Самые крупные произведения суть несомненно: «Цыганы», «Онегин» и «Борис Годунов»; все они писаны в Александровскую эпоху. К Николаевскому периоду принадлежат хотя и артистически превосходные, мастерские, но такие, к которым публика стала постепенно охладевать, не давая себе в том отчета. Перенесение на весь Александровский период настроений, свойственных только Николаевскому, дает оценке Пушкина у г. Мережковского произвольное и совершенно ложное освещение, причем критик исключает все неподходящие к его изображению направления в Пушкине, которые являлись для него неразрешимыми противоречиями; он сочиняет своего Пушкина, по своему вкусу, по своему подобию и выдвигает те подмеченные им признаки, которые наиболее соответствуют его собственной психической организации. В психической организации г. Мережковского я подметил четыре элемента: он прежде всего жизнерадостный язычник, с оттенком гордого аристократизма; он притом нервный, чувствительный галилеянин. У него есть сильный порыв к дикой свободе, к первобытному человеку. Он готов идейно, не на деле, радоваться, когда вся современная цивилизация будет целиком взорвана на воздух. Ему и на мысль не пришло приписать Пушкину такой идейный анархизм. Он верно наметил в Пушкине как преобладающую черту его веселость, его неумолкающую заздравную песнь Вакху и его дивную, не всегда достигаемую даже величайшими мировыми поэтами, простоту. Пушкин ясен как эллин. Мережковский прекрасно изображает его внешность, красивую только по выражению лица и в особенности глаз, которые, когда он вдохновлялся, из голубых делались почти черными и искрящимися, а вдохновлялся он просто, без всякого пафоса и риторики, без малейшего восторга.

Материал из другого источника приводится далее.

/-- A special register (R120). -/
def Chip.special (c : Chip) (m : Fin 2) (n : Nat) : Word :=
  let k := c.core m
  match n with
  | 0 => k.mst
  | 1 => k.vb
  | 2 => k.ien.setWidth 32
  | 3 => k.ien.extractLsb' 32 32
  | 4 => c.ipend.setWidth 32
  | _ => c.ipend.extractLsb' 32 32

/-- VB must be a multiple of 256 in management memory or boot ROM (R88, R120). -/
def vbExc (v : Word) : Option Nat :=
  if v.toNat % 256 ≠ 0 then some 0x03
  else if inRom v.toNat || (0x3C000000 ≤ v.toNat && v.toNat < 0x3C0A0000) then none
  else some 0x04

/-- A special register written (R120). -/
def Core.write (k : Core) (n : Nat) (v : Word) : Core :=
  match n with
  | 0 => { k with mst := v &&& 3 }
  | 1 => { k with vb := v }
  | 2 => { k with ien := k.ien.extractLsb' 32 32 ++ v }
  | _ => { k with ien := v ++ k.ien.setWidth 32 }

/-- MOVS (R120). -/
def Chip.movsMc (c : Chip) (m : Fin 2) (o : Op) : Chip :=
  c.coreIssue m 0x78 o fun c =>
    let n := o.opd.toNat % 16
    let x := (c.core m).ctx
    let next : Word := x.pc + 4
    if o.opd.getLsbD 4 then
      c.coreFetched m o (if n = 1 then vbExc x.acc else none) fun c =>
        c.modCore m fun k => { k.write n x.acc with ctx := { x with pc := next } }
    else c.coreFetched m o none fun c =>
      let v := c.special m n
      c.modCore m fun k => { k with ctx := { x with acc := v, pc := next } }

/-- WFI (R121): it ends at once when an enabled line is pending, and waits otherwise. -/
def Chip.wfiMc (c : Chip) (m : Fin 2) (o : Op) : Chip :=
  c.coreIssue m 0x7A o fun c => c.coreFetched m o none fun c =>
    let w := (c.irqOf m).isNone
    c.modCore m fun k => { k with waiting := w, ctx := { k.ctx with pc := k.ctx.pc + 4 } }

/-! ### Commands -/

/-- NOP, as every instruction whose work is none. -/
def semNop : Sem := fun k => .ok { x := k.x, steps := 1 }

/-- MOVS; a scan engine raises 0x02 (R122). -/
def execMovs (o : Op) (s : State) : Host.Outcome State Fault Refusal := s.on fun c =>
  let c := c.arrive o.now
  match o.x with
  | .le e => c.issueLe e 0x78 o semNop
  | .mc m => c.movsMc m o
/-- RETI; a scan engine raises 0x02 (R122). -/
def execReti (o : Op) (s : State) : Host.Outcome State Fault Refusal := s.on fun c =>
  let c := c.arrive o.now
  match o.x with
  | .le e => c.issueLe e 0x79 o semNop
  | .mc m => c.retiMc m o
/-- WFI; a scan engine raises 0x02 (R122). -/
def execWfi (o : Op) (s : State) : Host.Outcome State Fault Refusal := s.on fun c =>
  let c := c.arrive o.now
  match o.x with
  | .le e => c.issueLe e 0x7A o semNop
  | .mc m => c.wfiMc m o

/-- ENDT (R112). -/
def execEndt (o : Op) (s : State) : Host.Outcome State Fault Refusal := s.on fun c =>
  let c := c.arrive o.now
  match o.x with
  | .le e => c.endtLe e o
  | .mc m => c.endtMc m o
/-- LDG (R116). -/
def execLdg (o : Op) (s : State) : Host.Outcome State Fault Refusal := s.on fun c =>
  let c := c.arrive o.now
  match o.x with
  | .le e => c.ldgLe e o
  | .mc m => c.ldgMc m o

/-- The issuer runs the Kazhin-M profile. -/
def Exec.core (x : Exec) : Bool :=
  match x with
  | .le _ => false
  | .mc _ => true

/-- RESERVED_OPCODE (R59, R95): a reserved encoding raises 0x01 whatever its condition. An encoding that is not reserved is no such
command. -/
def execReservedOpcode (opc : BitVec 7) (o : Op) (s : State) : Host.Outcome State Fault Refusal := s.on fun c =>
  if isReserved (Exec.core o.x) opc.toNat o.am o.opd o.ext then c.issue opc.toNat o semNop else c

/-- INTERRUPT_ENTRY (R89, R90): the lowest enabled line that is pending, at an instruction boundary while IE is 1. -/
def execInterruptEntry (m : Fin 2) (now : Time) (s : State) : Host.Outcome State Fault Refusal := s.on fun c =>
  let c := c.arrive now
  let k := c.core m
  if !c.coreRuns m || k.inBlock || !k.mst.getLsbD 0 then c
  else match c.irqOf m with
    | some i => c.vector m i false
    | none => c

/-- WFI_RESUME (R121). -/
def execWfiResume (m : Fin 2) (now : Time) (s : State) : Host.Outcome State Fault Refusal := s.on fun c =>
  let c := c.arrive now
  if c.coreRuns m && (c.core m).waiting && (c.irqOf m).isSome then c.modCore m fun k => { k with waiting := false } else c

end Sys2Proof.Machine
end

Я вполне согласен с г. Мережковским, что в Пушкине язычник сочетается гармонически с христианином, хотя перевес имел все-таки язычник. Как правдиво и могуче прочувствовано было христианство Пушкиным, доказывают писавшийся в 1829 г., недоконченный «Галуб», стихотворения 1836: «Когда великое свершалось торжество»; молитва: «Отцы пустынники и девы непорочны». Я бы подчеркнул только, что это — своего рода христианство, не такое, как у всех, бодрое, готовое к подвигу; что в нем нет ничего, подобного жалостливости, нетерпимости вида малейшего страдания или боли, хотя бы они были вполне заслуженные, хотя бы страдающий был нераскаянный последнего разбора злодей или подлец; что он христианин вследствие того, что христианин должен быть нервен и слаб до невыношения никакого выражения или оказательства страдания.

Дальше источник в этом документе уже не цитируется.